In preliminary trials, dogs' immune systems recognized the foreign tyrosinase and were tricked into attacking its own diseased cells, potentially eliminating the cancer.

The new information on dogs diagnosed with melanoma was enough evidence to initiate the approval process for a United States Department of Agriculture (USDA) licensure trial on the vaccine that continues to be improved by AMC and MSKCC.

If the vaccine receives USDA approval, it will be the first DNA-based vaccine for cancer in animals or humans.

"I see this vaccine most likely being used in an adjuvant situation after the cancerous tumor is surgically removed and/or radiation therapy has been performed," Bergman says. "My long-term goal would be for a preventative vaccine to evolve and be used in veterinary clinics nationally."

Dogs participating in the trials had little or no adverse reaction at the injection site or otherwise due to the vaccine.

"The study helps dogs and humans alike," Bergman says. "The dogs that participated in the trial at AMC all suffered from spontaneous tumors. Since dogs live in the same environment as people and have a competent immune system, it is logical to think dogs are the best model for human malignant melanoma, and the vaccine would work on people the same way that it has for dogs."

In a non-adjuvant trial, nine dogs in stage three or four of CMM received four biweekly injections of human tyrosinase; the longest survivor is still alive more than four years later.

The median survivor time was 389 days. Dogs that receive the combined treatment of removal of the malignant tumor and/or radiation with the vaccine have a median survival time approaching two years.

"Since melanoma is renowned to being extremely resilient against standardized therapies, taking the gene of interest from a different species and putting it in an ailing dog in order to make an immune response. It is one of those things where you say, 'Why didn't I think of that?'" Bergman says.

Down the road

Melanomas contain tyrosinase, which is why the enzyme was targeted for creating the vaccine; however, similar xenogeneic DNA-vaccine approaches will be used on cancers, such as lymphoma and breast cancer, which are expected to be addressed in future studies.

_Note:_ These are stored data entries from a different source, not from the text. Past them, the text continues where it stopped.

-- ==== Sys2Proof/Certificates/Slice0/Obligations.lean ====
section
/-! DEFINITION. The statements for the provers. Each docstring names the rule of spec/ it formalises; a convention of the
model's own is named with its log entry. -/

open Sys2Proof Sys2Proof.Machine

/-! ## Encoding -/

/-- 30_encoding.md R111, R113: decoding the word of a well-formed command gives the command back, and a word that decodes
to a command is that command's word. -/
def Obligations.DecodeEncodeAgree : Prop :=
  (∀ i : Instr, i.wellFormed = true → decode (encode i) = .command i) ∧
  (∀ (w : Word32) (i : Instr), decode w = .command i → i.wellFormed = true ∧ encode i = w)

/-- R113: a word decodes to a command of a row exactly when `w & mask = match`, no two rows match one word, and the three
examples of the rule are encoded as it says. -/
def Obligations.DecodeFollowsOpcodeMap : Prop :=
  (∀ (w : Word32) (m : String), (∃ i, decode w = .command i ∧ i.mnemonic = m) ↔
    ∃ row ∈ opcodeTable, row.mnemonic = m ∧ w &&& row.mask = row.matchBits) ∧
  (∀ (w : Word32), ∀ r₁ ∈ opcodeTable, ∀ r₂ ∈ opcodeTable,
    w &&& r₁.mask = r₁.matchBits → w &&& r₂.mask = r₂.matchBits → r₁ = r₂) ∧
  encode (.padX923 8) = 0x00000814#32 ∧ encode (.unpadPkcs7 16) = 0x00001005#32 ∧ encode .cbcdecX923 = 0x00000017#32

/-- R115 and 40_command_cycle.md R151: which words are Illegal, and that one written to CMD and given the engine's turn
completes with ILLEGAL, is stored in CMD, gets no bus error, and changes nothing else. (The agenda only says that the engine's
turn comes next. PEND has no meaning while idle, R46: it is left open.) -/
def Obligations.IllegalWordsCompleteWithIllegal : Prop :=
  ∀ w : Word32,
    let opc := w.toNat % 16
    let sch := w.toNat / 16 % 2
    let blk := w.toNat / 256 % 256
    ((∃ why, decode w = .illegal why) ↔
      (w.toNat / 65536 ≠ 0 ∨ w.toNat / 32 % 8 ≠ 0 ∨ 9 ≤ opc ∨
        ((opc ≤ 3 ∨ opc = 8) ∧ (sch = 1 ∨ blk ≠ 0)) ∨ ((opc = 6 ∨ opc = 7) ∧ blk ≠ 0))) ∧
    ∀ (s : State) (rest : List Event), (∃ why, decode w = .illegal why) → s.busy = false →
      s.NextWrites 0x0004 w (.engine :: rest) →
      ∃ p, core.run 2 s = .next { s with
        cmd := w, busy := false, done := true, errcode := .illegal, rlen := 0#32, pend := p,
        agenda := rest, response := some .writeDone }

/-- R113, R114: words of every family, written out from the encoding, decode to the commands they stand for. -/
def Obligations.SampleWordsDecode : Prop :=
  decode 0x00000000#32 = .command .nop ∧ decode 0x00000001#32 = .command .keyexp ∧
  decode 0x00000002#32 = .command .encb ∧ decode 0x00000003#32 = .command .decb ∧
  decode 0x0000FF04#32 = .command (.padPkcs7 255) ∧ decode 0x00000814#32 = .command (.padX923 8) ∧
  decode 0x00001005#32 = .command (.unpadPkcs7 16) ∧ decode 0x0000FF15#32 = .command (.unpadX923 255) ∧
  decode 0x00000006#32 = .command .cbcencPkcs7 ∧ decode 0x00000016#32 = .command .cbcencX923 ∧
  decode 0x00000007#32 = .command .cbcdecPkcs7 ∧ decode 0x00000017#32 = .command .cbcdecX923 ∧
  decode 0x00000008#32 = .command .keyclr

/-! ## The command cycle -/

/-- 40_command_cycle.md R141, 10_state.md R33: a write of CMD while idle accepts the word, and one while BUSY only sets
OVR. -/
def Obligations.CommandAcceptance : Prop :=
  ∀ (s : State) (w : Word32) (rest : List Event), s.NextWrites 0x0004 w rest →
    (s.busy = false → step s = .next { s with
      cmd := w, busy := true, done := false, errcode := .noError,
      pend := some ⟨w, s.key, s.iv, s.addr, s.len, s.buf⟩, agenda := rest, response := some .writeDone }) ∧
    (s.busy = true → step s = .next { s with ovr := true, agenda := rest, response := some .writeDone })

For now, having the melanoma vaccine approved by the USDA would be a great success and a huge step in the right direction for treating cancer, Bergman says.

The study

About 180 dogs have received the vaccine at AMC in different forms during the last four years. Although the breeds studied at AMC vary, breeds that are predisposed to melanomas might be the first to receive the vaccine in a preventive form.

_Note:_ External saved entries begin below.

/-- What writes of IV registers that have left `q` in them do to an idle engine (10_state.md R37): `step_wr_iv` ties it to
the model. -/
def State.withIv (s : State) (q : Words4) : State := { s.answered s.agenda .writeDone with iv := q }

section Registers

variable {s : State} (hb : s.busy = false) (i : Fin 4) (d : Word32) (p : List BusAccess)
include hb

/-- A host program's write of a KEY register while idle, and what is left of the program. -/
theorem step_wr_key : step (s.hosting (wr (0x0010 + 4 * i.val) d :: p)) =
    .next ((s.withKey (s.key.set i d)).hosting p) :=
  step_write_key (s.hosting_nextWrites (by omega) d p) hb

/-- A host program's write of an IV register while idle, and what is left of the program. -/
theorem step_wr_iv : step (s.hosting (wr (0x0020 + 4 * i.val) d :: p)) =
    .next ((s.withIv (s.iv.set i d)).hosting p) :=
  step_write_iv (s.hosting_nextWrites (by omega) d p) hb

end Registers

/-- While idle, SETKEY's four writes load KEY and clear KSV, and change nothing else (30_encoding.md R118). -/
theorem run_setKey {s : State} (hb : s.busy = false) (q : Words4) :
    core.run 4 (s.hosting (setKey q.bytes)) = .next (s.withKey q) := by
  rw [setKey, wordsOf_bytes]
  exact run_four (step_wr_key hb 0 q.w0 _)
    (step_wr_key (s := s.withKey _) hb 1 q.w1 _)
    (step_wr_key (s := s.withKey _) hb 2 q.w2 _)
    (step_wr_key (s := s.withKey _) hb 3 q.w3 [])

/-- While idle, SETIV's four writes load the IV and change nothing else (30_encoding.md R118). -/
theorem run_setIv {s : State} (hb : s.busy = false) (q : Words4) :
    core.run 4 (s.hosting (setIv q.bytes)) = .next (s.withIv q) := by
  rw [setIv, wordsOf_bytes]
  exact run_four (step_wr_iv hb 0 q.w0 _)
    (step_wr_iv (s := s.withIv _) hb 1 q.w1 _)
    (step_wr_iv (s := s.withIv _) hb 2 q.w2 _)
    (step_wr_iv (s := s.withIv _) hb 3 q.w3 [])

/-- While idle, WRBUF of a word's four bytes at a word of BUF writes them there (30_encoding.md R118). -/
theorem run_wrBuf {s : State} {k : Nat} (hb : s.busy = false) (hsize : Config.BufSizeLegal s.bufSize)
    (hk : 4 * k + 4 ≤ s.bufSize) (w : Word32) :
    core.run 1 (s.hosting (wrBuf (4 * k) (bytesLe32 w))) =
      .next ((s.answered s.agenda .writeDone).memWrite (4 * k) (bytesLe32 w)) := by
  obtain ⟨-, -, hmax⟩ := hsize
  rw [wrBuf, wordsOf_bytesLe32]
  exact run_step 0 (step_write_window hk (s.hosting_nextWrites (by omega) w []) hb)

/-! ## Tier 3 -/

/-- Settles O1: `decode_encode` reads the fields back, `encode_of_decode` goes through the kinds of row. -/
theorem decodeEncodeAgree : Obligations.DecodeEncodeAgree :=
  ⟨fun _ => decode_encode, fun _ _ => encode_of_decode⟩

/-! ## Tier 2 -/

/-- Settles O2: a word decodes to a command exactly when it is its word (O1), and a command's word is what its row
selects. -/
theorem decodeFollowsOpcodeMap : Obligations.DecodeFollowsOpcodeMap := by
  refine ⟨fun w m => ⟨?_, ?_⟩, fun w r₁ hr₁ r₂ hr₂ h₁ h₂ => ?_, by decide, by decide, by decide⟩
  · rintro ⟨i, hd, rfl⟩
    obtain ⟨hi, rfl⟩ := encode_of_decode hd
    obtain ⟨row, hrow, hm, hsel⟩ := encode_selectsRow i hi
    exact ⟨row, hrow, hm, beq_iff_eq.mp hsel⟩
  · rintro ⟨row, hrow, rfl, hsel⟩
    obtain ⟨i, hi, rfl, hm⟩ := exists_command_of_row hrow hsel
    exact ⟨i, decode_encode hi, hm⟩
  · exact opcodeTable_disjoint r₁ hr₁ r₂ hr₂ (by rw [← h₁, ← h₂]; ac_rfl)

/-- Settles O3: the fields of `decode_eq_illegal_iff` as numbers, and the engine's turn after acceptance raises
ILLEGAL. -/
theorem illegalWordsCompleteWithIllegal : Obligations.IllegalWordsCompleteWithIllegal := by
  intro w opc sch blk
  constructor
  · simp only [decode_eq_illegal_iff, ne_eq, ← BitVec.toNat_inj, res1Field_toNat, res0Field_toNat, opcField_toNat,
      schField_toNat, blkField_toNat, BitVec.toNat_ofNat, Nat.zero_mod]
    omega
  · rintro s rest ⟨why, hd⟩ hb h
    exact ⟨none, (run_write_cmd h hb).trans (State.engineTurn_illegal rfl hd)⟩

/-- Settles O58: each expansion is its accesses in turn, and each access a step of the bus; ISSUE's second step is the
engine's turn. -/
theorem hostProgramsDriveTheEngine : Obligations.HostProgramsDriveTheEngine := by
  refine fun s hb => ⟨fun b hlen => ?_, fun b hlen => ?_, fun k b hsize hk hlen => ?_, fun i rest hi ha => ?_⟩
  · obtain ⟨q, rfl⟩ := Words4.exists_bytes_eq hlen
    exact ⟨_, run_setKey hb q, rfl, rfl, rfl⟩
  · obtain ⟨q, rfl⟩ := Words4.exists_bytes_eq hlen
    exact ⟨_, run_setIv hb q, rfl, rfl⟩
  · obtain ⟨w, rfl⟩ : ∃ w, bytesLe32 w = b := ⟨_, bytesLe32_le32 hlen⟩
    refine ⟨_, run_wrBuf hb hsize hk w, ?_, State.keepsBytesOutside_memWrite_bytesLe32 _ (4 * k) w⟩
    simpa using State.memRead_memWrite (s.answered s.agenda .writeDone) (4 * k) (bytesLe32 w)
  · have h := s.hosting_nextWrites (off := 0x0004) (by decide) (encode i) []
    rw [ha] at h
    exact (run_write_cmd h hb).trans (State.engineTurn_command rfl (decode_encode hi))

/-! ## Tier 1 -/

/-- Settles O4: by O1, a word decodes to a command when it is that command's word. -/
theorem sampleWordsDecode : Obligations.SampleWordsDecode := by
  simp only [Obligations.SampleWordsDecode, decode_eq_command_iff]
  decide

end Sys2Proof.Machine

/-! # Proofs of the family 40_command_cycle.md

First the facts: what a completion keeps, the inputs a command reads, the engine's turn and how long a command can stay
pending, and the XOR of blocks. Then the statements, tier by tier. -/

namespace Sys2Proof.Machine

/-! ## What a completion keeps -/

section Completion

variable {i : Instr} {s t : State}

theorem CommandOutcome.done (h : CommandOutcome i s t) : t.done = true := by cases h <;> rfl

/-- No command touches a register of the host's or a field of the model's own (40_command_cycle.md R143 to R145). -/
theorem CommandOutcome.keepsHostRegisters (h : CommandOutcome i s t) : KeepsHostRegisters s t := by
  cases h <;> constructor <;> simp

/-- An error completion is the only outcome with an error code (40_command_cycle.md R145). -/
theorem CommandOutcome.errorState_of_error (h : CommandOutcome i s t) (he : t.errcode ≠ .noError) :
    t = s.errorState t.errcode none := by
  cases h with
  | error c => exact s.raise_eq_errorState c
  | plain | written | ciphered | expanded | cleared => exact absurd rfl he

end Completion

/-! ## The inputs of a command -/

/-- The two states agree in the inputs of a command (40_command_cycle.md R142), and in the schedule it would use
(41_speck.md R177). -/
structure SameInputs (s₁ s₂ : State) : Prop where
  key : s₁.key = s₂.key
  iv : s₁.iv = s₂.iv
  addr : s₁.addr = s₂.addr
  len : s₁.len = s₂.len
  bufsz : s₁.bufsz = s₂.bufsz
  buf : s₁.buf = s₂.buf
  epoch : s₁.epoch = s₂.epoch
  schedule : s₁.schedule = s₂.schedule

/-- The two states agree in the result of a command: the code, the length, BUF and KEY. -/
structure SameResult (t₁ t₂ : State) : Prop where
  errcode : t₁.errcode = t₂.errcode
  rlen : t₁.rlen = t₂.rlen
  buf : t₁.buf = t₂.buf
  key : t₁.key = t₂.key

section Inputs

variable {s₁ s₂ : State} (h : SameInputs s₁ s₂)
include h

theorem SameInputs.operandAddr : s₁.operandAddr = s₂.operandAddr := congrArg BitVec.toNat h.addr

theorem SameInputs.operandLen : s₁.operandLen = s₂.operandLen := congrArg BitVec.toNat h.len

theorem SameInputs.ivBytes : s₁.ivBytes = s₂.ivBytes := congrArg Words4.bytes h.iv

theorem SameInputs.fits (e : Nat) : s₁.fits e = s₂.fits e := by
  simp only [State.fits, State.bufSize, h.bufsz]

theorem SameInputs.memRead (a n : Nat) : s₁.memRead a n = s₂.memRead a n := State.memRead_congr h.buf h.epoch a n

/-- The same bytes written to both states leave the same inputs. -/
theorem SameInputs.memWrite (a : Nat) (v : List Byte) : SameInputs (s₁.memWrite a v) (s₂.memWrite a v) :=
  { h with buf := congrArg (·.writeBytes a v) h.buf }

/-- Two states with the same inputs complete with the same result, with or without an error. -/
theorem SameInputs.complete (c : ErrCode) (r : Nat) : SameResult (s₁.complete c r) (s₂.complete c r) :=
  ⟨rfl, rfl, h.buf, h.key⟩

/-- The write-back before the completion is no part of the result. -/
theorem SameInputs.writeBack_finish (r : Nat) : SameResult (s₁.writeBack.finish r) (s₂.writeBack.finish r) :=
  ⟨rfl, rfl, by simpa using h.buf, by simpa using h.key⟩

theorem SameInputs.cipherBlock (f : Vector Word64 32 → List Byte → List Byte) :
    SameResult (s₁.cipherBlock f) (s₂.cipherBlock f) := by
  simp only [State.cipherBlock, State.blockAt, h.operandAddr, h.fits, h.schedule, h.memRead]
  split
  · exact (h.memWrite _ _).writeBack_finish 16
  · exact h.complete .range 0

theorem SameInputs.padMessage (sch : Scheme) (bl : Nat) : SameResult (s₁.padMessage sch bl) (s₂.padMessage sch bl) := by
  simp only [State.padMessage, h.operandAddr, h.operandLen, h.fits]
  split_ifs
  · exact h.complete .config 0
  · exact (h.memWrite _ _).complete .noError _
  · exact h.complete .range 0

theorem SameInputs.unpadMessage (sch : Scheme) (bl : Nat) :
    SameResult (s₁.unpadMessage sch bl) (s₂.unpadMessage sch bl) := by
  simp only [State.unpadMessage, h.operandAddr, h.operandLen, h.fits, h.memRead]
  split_ifs
  · exact h.complete .config 0
  · exact h.complete .wctl 0
  · cases unpad sch (s₂.memRead s₂.operandAddr s₂.operandLen) with
    | none => exact h.complete .wpad 0
    | some m => exact h.complete .noError m
  · exact h.complete .range 0

theorem SameInputs.cbcEncrypt (sch : Scheme) : SameResult (s₁.cbcEncrypt sch) (s₂.cbcEncrypt sch) := by
  simp only [State.cbcEncrypt, h.operandAddr, h.operandLen, h.ivBytes, h.fits, h.schedule, h.memRead]
  split
  · exact (h.memWrite _ _).writeBack_finish _
  · exact h.complete .range 0

theorem SameInputs.cbcDecrypt (sch : Scheme) : SameResult (s₁.cbcDecrypt sch) (s₂.cbcDecrypt sch) := by
  simp only [State.cbcDecrypt, h.operandAddr, h.operandLen, h.ivBytes, h.fits, h.schedule, h.memRead]
  split_ifs
  · exact h.complete .wctl 0
  · cases unpad sch (cbcDec s₂.schedule s₂.ivBytes (s₂.memRead s₂.operandAddr s₂.operandLen)) with
    | none => exact h.complete .wpad 0
    | some m => exact (h.memWrite _ _).writeBack_finish m
  · exact h.complete .range 0

/-- From the same inputs every command gives the same result (40_command_cycle.md R142). -/
theorem SameInputs.exec (i : Instr) :
    ∃ t₁ t₂, exec i s₁ = .next t₁ ∧ exec i s₂ = .next t₂ ∧ SameResult t₁ t₂ := by
  cases i with
  | nop => exact ⟨_, _, rfl, rfl, h.complete .noError 0⟩
  | keyexp => exact ⟨_, _, rfl, rfl, rfl, rfl, h.buf, h.key⟩
  | encb => exact ⟨_, _, rfl, rfl, h.cipherBlock encrypt⟩
  | decb => exact ⟨_, _, rfl, rfl, h.cipherBlock decrypt⟩
  | padPkcs7 bl => exact ⟨_, _, rfl, rfl, h.padMessage .pkcs7 bl⟩
  | padX923 bl => exact ⟨_, _, rfl, rfl, h.padMessage .x923 bl⟩
  | unpadPkcs7 bl => exact ⟨_, _, rfl, rfl, h.unpadMessage .pkcs7 bl⟩
  | unpadX923 bl => exact ⟨_, _, rfl, rfl, h.unpadMessage .x923 bl⟩
  | cbcencPkcs7 => exact ⟨_, _, rfl, rfl, h.cbcEncrypt .pkcs7⟩
  | cbcencX923 => exact ⟨_, _, rfl, rfl, h.cbcEncrypt .x923⟩
  | cbcdecPkcs7 => exact ⟨_, _, rfl, rfl, h.cbcDecrypt .pkcs7⟩
  | cbcdecX923 => exact ⟨_, _, rfl, rfl, h.cbcDecrypt .x923⟩
  | keyclr => exact ⟨_, _, rfl, rfl, rfl, rfl, h.buf, rfl⟩

end Inputs

/-- Valid caches of one KEY are one schedule, whatever RK and KSV are (10_state.md R45). -/
theorem State.schedule_eq_of_key {s₁ s₂ : State} (h₁ : s₁.KeyCacheValid) (h₂ : s₂.KeyCacheValid)
    (hk : s₁.key = s₂.key) : s₁.schedule = s₂.schedule := by
  rw [State.schedule_eq h₁, State.schedule_eq h₂, State.keyBytes, State.keyBytes, hk]

/-! ## The engine's turn, and how long a command can stay pending -/

/-- The step with no event coming is the engine's turn (log 5). -/
theorem step_no_event {s : State} (h : s.agenda = []) : step s = s.engineTurn := by
  rw [step, h]

/-- While idle the engine's turn changes nothing (log 5). -/
theorem State.engineTurn_idle {s : State} (hb : s.busy = false) : s.engineTurn = .next s := by
  simp [State.engineTurn, hb]

/-- The engine's turn leaves the engine idle, whatever it finds (40_command_cycle.md R143). -/
theorem State.engineTurn_leaves_idle (s : State) : ∃ t, s.engineTurn = .next t ∧ t.busy = false := by
  rcases s.engineTurn_cases with ⟨hb, e⟩ | ⟨-, i, -, e⟩ | ⟨-, why, -, e⟩ <;> rw [e]
  · exact ⟨s, rfl, hb⟩
  · obtain ⟨t, ht, ho⟩ := exec_outcome s i
    exact ⟨t, ht, ho.busy⟩
  · exact ⟨_, rfl, rfl⟩

theorem WriteEffect.agenda {s t : State} {size : Nat} {o : Offset} {d : Word32} (h : WriteEffect s size o d t) :
    t.agenda = s.agenda := by cases h <;> rfl

/-- A bus access leaves the coming events. -/
theorem State.busAccess_agenda (s : State) (a : BusAccess) : (s.busAccess a).agenda = s.agenda := by
  rcases busAccess_cases s a with e | ⟨o, d, -, -, e⟩ <;> rw [e]
  exact (s.writeTarget_effect s.bufSize o d).agenda

/-- A step leaves the engine idle, or uses up one of the coming events (20_memory.md R87, log 5). -/
theorem step_idle_or_shortens (s : State) :
    ∃ t, step s = .next t ∧ (t.busy = false ∨ t.agenda.length < s.agenda.length) := by
  cases ha : s.agenda with
  | nil =>
    obtain ⟨t, ht, hb⟩ := s.engineTurn_leaves_idle
    exact ⟨t, (step_no_event ha).trans ht, .inl hb⟩
  | cons e rest =>
    cases e with
    | engine =>
      obtain ⟨t, ht, hb⟩ := ({ s with agenda := rest } : State).engineTurn_leaves_idle
      exact ⟨t, (step_engine ha).trans ht, .inl hb⟩
    | access a => exact ⟨_, step_access ha, .inr (by rw [State.busAccess_agenda]; exact Nat.lt_succ_self _)⟩
    | reset => exact ⟨_, step_reset ha, .inl rfl⟩

/-- The engine is idle after at most one step more than there are coming events (log 5). -/
theorem exists_run_idle (s : State) :
    ∃ k ≤ s.agenda.length + 1, ∃ t, core.run k s = .next t ∧ t.busy = false := by
  obtain ⟨t, ht, hb | hlt⟩ := step_idle_or_shortens s
  · exact ⟨1, by omega, t, run_step 0 ht, hb⟩
  · obtain ⟨k, hk, u, hu, hb⟩ := exists_run_idle t
    exact ⟨k + 1, by omega, u, (run_step k ht).trans hu, hb⟩
termination_by s.agenda.length

/-! ## The XOR of blocks -/

/-- Byte `j` of a block XOR (40_command_cycle.md R147). -/
theorem getElem_xorBlock (p q : List Byte) {j : Nat} (hp : j < p.length) (hq : j < q.length) :
    (xorBlock p q)[j]'(by simp [hp, hq]) = p[j] ^^^ q[j] :=
  List.getElem_zipWith

/-- The XOR with a sequence that is long enough undoes itself (R147). -/
theorem xorBlock_xorBlock_cancel {p q : List Byte} (h : p.length ≤ q.length) : xorBlock (xorBlock p q) q = p := by
  refine List.ext_getElem (by simp [h]) fun j _ hj => ?_
  have hq : j < q.length := hj.trans_le h
  rw [getElem_xorBlock _ _ (by simp [hj, hq]) hq, getElem_xorBlock _ _ hj hq, BitVec.xor_assoc, BitVec.xor_self,
    BitVec.xor_zero]

/-! ## Tier 2 -/

/-- Settles O8, from the outcomes of a command: each is a completion, and the only one with a code is the error one. -/
theorem commandErrorsArePrecise : Obligations.CommandErrorsArePrecise := by
  intro i s
  obtain ⟨t, ht, ho⟩ := exec_outcome s i
  exact ⟨t, ht, ho.busy, ho.done, ho.keepsHostRegisters, ho.rlen_le, fun he => ⟨none, ho.errorState_of_error he⟩⟩

/-- Settles O9: with valid caches of one KEY the schedules agree as well, and every command's body reads only these
inputs. -/
theorem resultDependsOnInputsOnly : Obligations.ResultDependsOnInputsOnly := by
  intro i s₁ s₂ hc₁ hc₂ hkey hiv haddr hlen hbufsz hbuf hepoch
  have inputs : SameInputs s₁ s₂ :=
    ⟨hkey, hiv, haddr, hlen, hbufsz, hbuf, hepoch, State.schedule_eq_of_key hc₁ hc₂ hkey⟩
  obtain ⟨t₁, t₂, e₁, e₂, result⟩ := inputs.exec i
  exact ⟨t₁, t₂, e₁, e₂, result.errcode, result.rlen, result.buf, result.key⟩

"As technology improves, the profession is basing more vaccines on DNA," Bergman says. "We are also now looking at how the T-cell side of the immune system is stimulated with the vaccine since T-cells are more difficult to work with than the antibody side."

"Equines could also benefit from this vaccine," Bergman says. "Clinical trials would have to be performed on each animal the vaccine would be used on before appropriate labeling would be approved for its use. But that is getting ahead of the main focus: getting approval for use in canines."